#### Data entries
######
-- ==== Sys2Proof/Laws/Alu.lean ====
section
/-! SUPPORT. The word primitives and the ALU: what each answers, in numbers. -/

namespace Sys2Proof.Machine

/-- MOD is at most 256, so a residue fits the container word. -/
theorem modulus_le (v : Variant) : v.modulus ≤ 256 := by cases v <;> decide

theorem modulus_pos (v : Variant) : 0 < v.modulus := by cases v <;> decide

theorem mask_lt_modulus (v : Variant) : v.mask < v.modulus := by cases v <;> decide

/-- The residue of R131, as a number. -/
theorem reduce_toNat (v : Variant) (raw : Int) : ((reduce v raw).toNat : Int) = raw % (v.modulus : Int) := by
  have h0 := Int.emod_nonneg raw (b := (v.modulus : Int)) (by have := modulus_pos v; omega)
  have h1 := Int.emod_lt_of_pos raw (b := (v.modulus : Int)) (by have := modulus_pos v; omega)
  have h2 := modulus_le v
  simp only [reduce, BitVec.toNat_ofNat]
  omega

/-- The residue lies in [0, MASK]. -/
theorem reduce_le_mask (v : Variant) (raw : Int) : (reduce v raw).toNat ≤ v.mask := by
  have h := reduce_toNat v raw
  have h1 := Int.emod_lt_of_pos raw (b := (v.modulus : Int)) (by have := modulus_pos v; omega)
  unfold Variant.mask
  omega

/-- A word in range is its own residue. -/
theorem reduce_of_le_mask (v : Variant) (w : Word) (h : w.toNat ≤ v.mask) : reduce v w.toNat = w := by
  apply BitVec.eq_of_toNat_eq
  have h0 := reduce_toNat v w.toNat
  have h1 := mask_lt_modulus v
  rw [Int.emod_eq_of_lt (by omega) (by omega)] at h0
  omega

/-- The mask's bits below W are 1. -/
theorem maskWord_getLsbD (v : Variant) (k : Nat) (h : k < v.width) : (maskWord v).getLsbD k = true := by
  cases v
  · have : k < 4 := h
    interval_cases k <;> decide
  · have : k < 8 := h
    interval_cases k <;> decide

/-- The W-bit complement, bit by bit. -/
theorem compl_getLsbD (v : Variant) (x : Word) (k : Nat) (h : k < v.width) : (compl v x).getLsbD k = !x.getLsbD k := by
  have h8 : k < 8 := Nat.lt_of_lt_of_le h (by cases v <;> decide)
  simp [compl, maskWord_getLsbD v k h, h8]

/-- Every result of the ALU lies in [0, MASK] (R131). -/
theorem alu_f_le_mask (fn : Fn) (c : Config) (p : OperandPair) (c0 : Bool) : (alu fn c p c0).f.toNat ≤ c.variant.mask := by
  cases fn <;> exact reduce_le_mask _ _

/-- The lookahead chain is the carry of binary addition: the P term of R132 may be `or` in place of `xor`, since where they differ
G is 1 (R145). -/
theorem carryAt_eq_carry (rc sc : Word) (cin : Bool) (i : Nat) : carryAt rc sc cin i = BitVec.carry (i + 1) rc sc cin := by
  induction i with
  | zero =>
    rw [BitVec.carry_succ, BitVec.carry_zero]
    simp only [carryAt, BitVec.getLsbD_and, BitVec.getLsbD_or, Bool.atLeastTwo]
    cases rc.getLsbD 0 <;> cases sc.getLsbD 0 <;> cases cin <;> rfl
  | succ i ih =>
    rw [BitVec.carry_succ, ← ih]
    simp only [carryAt, BitVec.getLsbD_and, BitVec.getLsbD_or, Bool.atLeastTwo]
    cases rc.getLsbD (i + 1) <;> cases sc.getLsbD (i + 1) <;> cases carryAt rc sc cin i <;> rfl

/-- The operands a source row selects are in range, where the state is and the data word is (R110). -/
theorem select_le_mask (src : Src) (s : State) (x : Operands) (h : s.InRange) (hd : x.d.toNat ≤ s.cfg.variant.mask) :
    (select src s x).r.toNat ≤ s.cfg.variant.mask ∧ (select src s x).s.toNat ≤ s.cfg.variant.mask := by
  obtain ⟨hr, hq, -⟩ := h
  have ha := hr x.a
  have hb := hr x.b
  cases src <;> exact ⟨by first | assumption | exact Nat.zero_le _, by first | assumption | exact Nat.zero_le _⟩

end Sys2Proof.Machine
end

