-- ==== Sys2Proof/Tests/Slice0.lean ====
section
/-! SUPPORT. The model's own tests: words written out from the encoding tables of R84, one step each on the vectors of
spec/95_test_vectors.md, and a state and operands that meet the hypotheses of each statement. -/

namespace Sys2Proof.Tests

open Sys2Proof.Machine

/-! ## Well-formedness: each check refuses an ill-formed term (R15, R81, R87) -/

theorem test_data_too_wide_refused : dataFits .v4 (.dz .or .ramf .lnone ⟨0, 1, 16, false⟩) = false := by decide
theorem test_link_field_on_v4_refused : linkFieldExists .v4 (.srbq .zb .or .lrot ⟨0, 1, 0, false⟩) = false := by decide
theorem test_link_row_on_v4_refused : rowExists .v4 (.lnone .zb .or .srbq ⟨0, 1, 0, false⟩) = false := by decide
theorem test_well_formed_on_v4 : WellFormed .v4 (.dz .or .ramf .lnone ⟨0, 1, 15, false⟩) := by decide
theorem test_well_formed_on_v8 : WellFormed .v8 (.loneway .zb .or .srbq ⟨0, 1, 255, false⟩) := by decide

/-! ## Decoding: one word for every row, its fields written from R84's tables (dst, fn, src; M) -/

theorem test_decode_aq : decodeAs .src .v8 ⟨0b010_011_000#9, 9, 6, 0xA5, true, 0b01#2⟩ = .ok (.aq .or .rama .lrot ⟨9, 6, 0xA5, true⟩) := rfl
theorem test_decode_ab : decodeAs .src .v8 ⟨0b001_000_001#9, 9, 6, 0xA5, true, 0b10#2⟩ = .ok (.ab .add .nop .lxfeed ⟨9, 6, 0xA5, true⟩) := rfl
theorem test_decode_zq : decodeAs .src .v8 ⟨0b000_101_010#9, 9, 6, 0xA5, true, 0b11#2⟩ = .ok (.zq .notrs .qreg .loneway ⟨9, 6, 0xA5, true⟩) := rfl
theorem test_decode_zb : decodeAs .src .v8 ⟨0b111_010_011#9, 9, 6, 0xA5, true, 0b00#2⟩ = .ok (.zb .subs .slb .lnone ⟨9, 6, 0xA5, true⟩) := rfl
theorem test_decode_za : decodeAs .src .v8 ⟨0b110_111_100#9, 9, 6, 0xA5, true, 0b01#2⟩ = .ok (.za .exnor .slbq .lrot ⟨9, 6, 0xA5, true⟩) := rfl
theorem test_decode_da : decodeAs .src .v8 ⟨0b101_100_101#9, 9, 6, 0xA5, true, 0b10#2⟩ = .ok (.da .and .srb .lxfeed ⟨9, 6, 0xA5, true⟩) := rfl
theorem test_decode_dq : decodeAs .src .v8 ⟨0b100_001_110#9, 9, 6, 0xA5, true, 0b11#2⟩ = .ok (.dq .subr .srbq .loneway ⟨9, 6, 0xA5, true⟩) := rfl
theorem test_decode_dz : decodeAs .src .v8 ⟨0b011_110_111#9, 9, 6, 0xA5, true, 0b00#2⟩ = .ok (.dz .exor .ramf .lnone ⟨9, 6, 0xA5, true⟩) := rfl
theorem test_decode_add : decodeAs .fn .v8 ⟨0b010_000_101#9, 9, 6, 0xA5, true, 0b01#2⟩ = .ok (.add .da .rama .lrot ⟨9, 6, 0xA5, true⟩) := rfl
theorem test_decode_subr : decodeAs .fn .v8 ⟨0b001_001_000#9, 9, 6, 0xA5, true, 0b10#2⟩ = .ok (.subr .aq .nop .lxfeed ⟨9, 6, 0xA5, true⟩) := rfl
theorem test_decode_subs : decodeAs .fn .v8 ⟨0b000_010_011#9, 9, 6, 0xA5, true, 0b11#2⟩ = .ok (.subs .zb .qreg .loneway ⟨9, 6, 0xA5, true⟩) := rfl
theorem test_decode_or : decodeAs .fn .v8 ⟨0b111_011_110#9, 9, 6, 0xA5, true, 0b00#2⟩ = .ok (.or .dq .slb .lnone ⟨9, 6, 0xA5, true⟩) := rfl
theorem test_decode_and : decodeAs .fn .v8 ⟨0b110_100_001#9, 9, 6, 0xA5, true, 0b01#2⟩ = .ok (.and .ab .slbq .lrot ⟨9, 6, 0xA5, true⟩) := rfl
theorem test_decode_notrs : decodeAs .fn .v8 ⟨0b101_101_100#9, 9, 6, 0xA5, true, 0b10#2⟩ = .ok (.notrs .za .srb .lxfeed ⟨9, 6, 0xA5, true⟩) := rfl
theorem test_decode_exor : decodeAs .fn .v8 ⟨0b100_110_111#9, 9, 6, 0xA5, true, 0b11#2⟩ = .ok (.exor .dz .srbq .loneway ⟨9, 6, 0xA5, true⟩) := rfl
theorem test_decode_exnor : decodeAs .fn .v8 ⟨0b011_111_010#9, 9, 6, 0xA5, true, 0b00#2⟩ = .ok (.exnor .zq .ramf .lnone ⟨9, 6, 0xA5, true⟩) := rfl
theorem test_decode_qreg : decodeAs .dst .v8 ⟨0b000_011_101#9, 9, 6, 0xA5, true, 0b01#2⟩ = .ok (.qreg .da .or .lrot ⟨9, 6, 0xA5, true⟩) := rfl
theorem test_decode_nop : decodeAs .dst .v8 ⟨0b001_000_000#9, 9, 6, 0xA5, true, 0b10#2⟩ = .ok (.nop .aq .add .lxfeed ⟨9, 6, 0xA5, true⟩) := rfl
theorem test_decode_rama : decodeAs .dst .v8 ⟨0b010_101_011#9, 9, 6, 0xA5, true, 0b11#2⟩ = .ok (.rama .zb .notrs .loneway ⟨9, 6, 0xA5, true⟩) := rfl
theorem test_decode_ramf : decodeAs .dst .v8 ⟨0b011_010_110#9, 9, 6, 0xA5, true, 0b00#2⟩ = .ok (.ramf .dq .subs .lnone ⟨9, 6, 0xA5, true⟩) := rfl
theorem test_decode_srbq : decodeAs .dst .v8 ⟨0b100_111_001#9, 9, 6, 0xA5, true, 0b01#2⟩ = .ok (.srbq .ab .exnor .lrot ⟨9, 6, 0xA5, true⟩) := rfl
theorem test_decode_srb : decodeAs .dst .v8 ⟨0b101_100_100#9, 9, 6, 0xA5, true, 0b10#2⟩ = .ok (.srb .za .and .lxfeed ⟨9, 6, 0xA5, true⟩) := rfl
theorem test_decode_slbq : decodeAs .dst .v8 ⟨0b110_001_111#9, 9, 6, 0xA5, true, 0b11#2⟩ = .ok (.slbq .dz .subr .loneway ⟨9, 6, 0xA5, true⟩) := rfl
theorem test_decode_slb : decodeAs .dst .v8 ⟨0b111_110_010#9, 9, 6, 0xA5, true, 0b00#2⟩ = .ok (.slb .zq .exor .lnone ⟨9, 6, 0xA5, true⟩) := rfl
theorem test_decode_lnone : decodeAs .link .v8 ⟨0b010_011_101#9, 9, 6, 0xA5, true, 0b00#2⟩ = .ok (.lnone .da .or .rama ⟨9, 6, 0xA5, true⟩) := rfl
theorem test_decode_lrot : decodeAs .link .v8 ⟨0b001_000_000#9, 9, 6, 0xA5, true, 0b01#2⟩ = .ok (.lrot .aq .add .nop ⟨9, 6, 0xA5, true⟩) := rfl
theorem test_decode_lxfeed : decodeAs .link .v8 ⟨0b000_101_011#9, 9, 6, 0xA5, true, 0b10#2⟩ = .ok (.lxfeed .zb .notrs .qreg ⟨9, 6, 0xA5, true⟩) := rfl
theorem test_decode_loneway : decodeAs .link .v8 ⟨0b111_010_110#9, 9, 6, 0xA5, true, 0b11#2⟩ = .ok (.loneway .dq .subs .slb ⟨9, 6, 0xA5, true⟩) := rfl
######
#### What is expected
Look back at the entries above and repeat, unchanged, every line from the line holding "is (R110). -/" through the line holding "obtain ⟨hr, hq, -⟩ := h".

#### Response below
/-- The operands a source row selects are in range, where the state is and the data word is (R110). -/
theorem select_le_mask (src : Src) (s : State) (x : Operands) (h : s.InRange) (hd : x.d.toNat ≤ s.cfg.variant.mask) :
    (select src s x).r.toNat ≤ s.cfg.variant.mask ∧ (select src s x).s.toNat ≤ s.cfg.variant.mask := by
  obtain ⟨hr, hq, -⟩ := h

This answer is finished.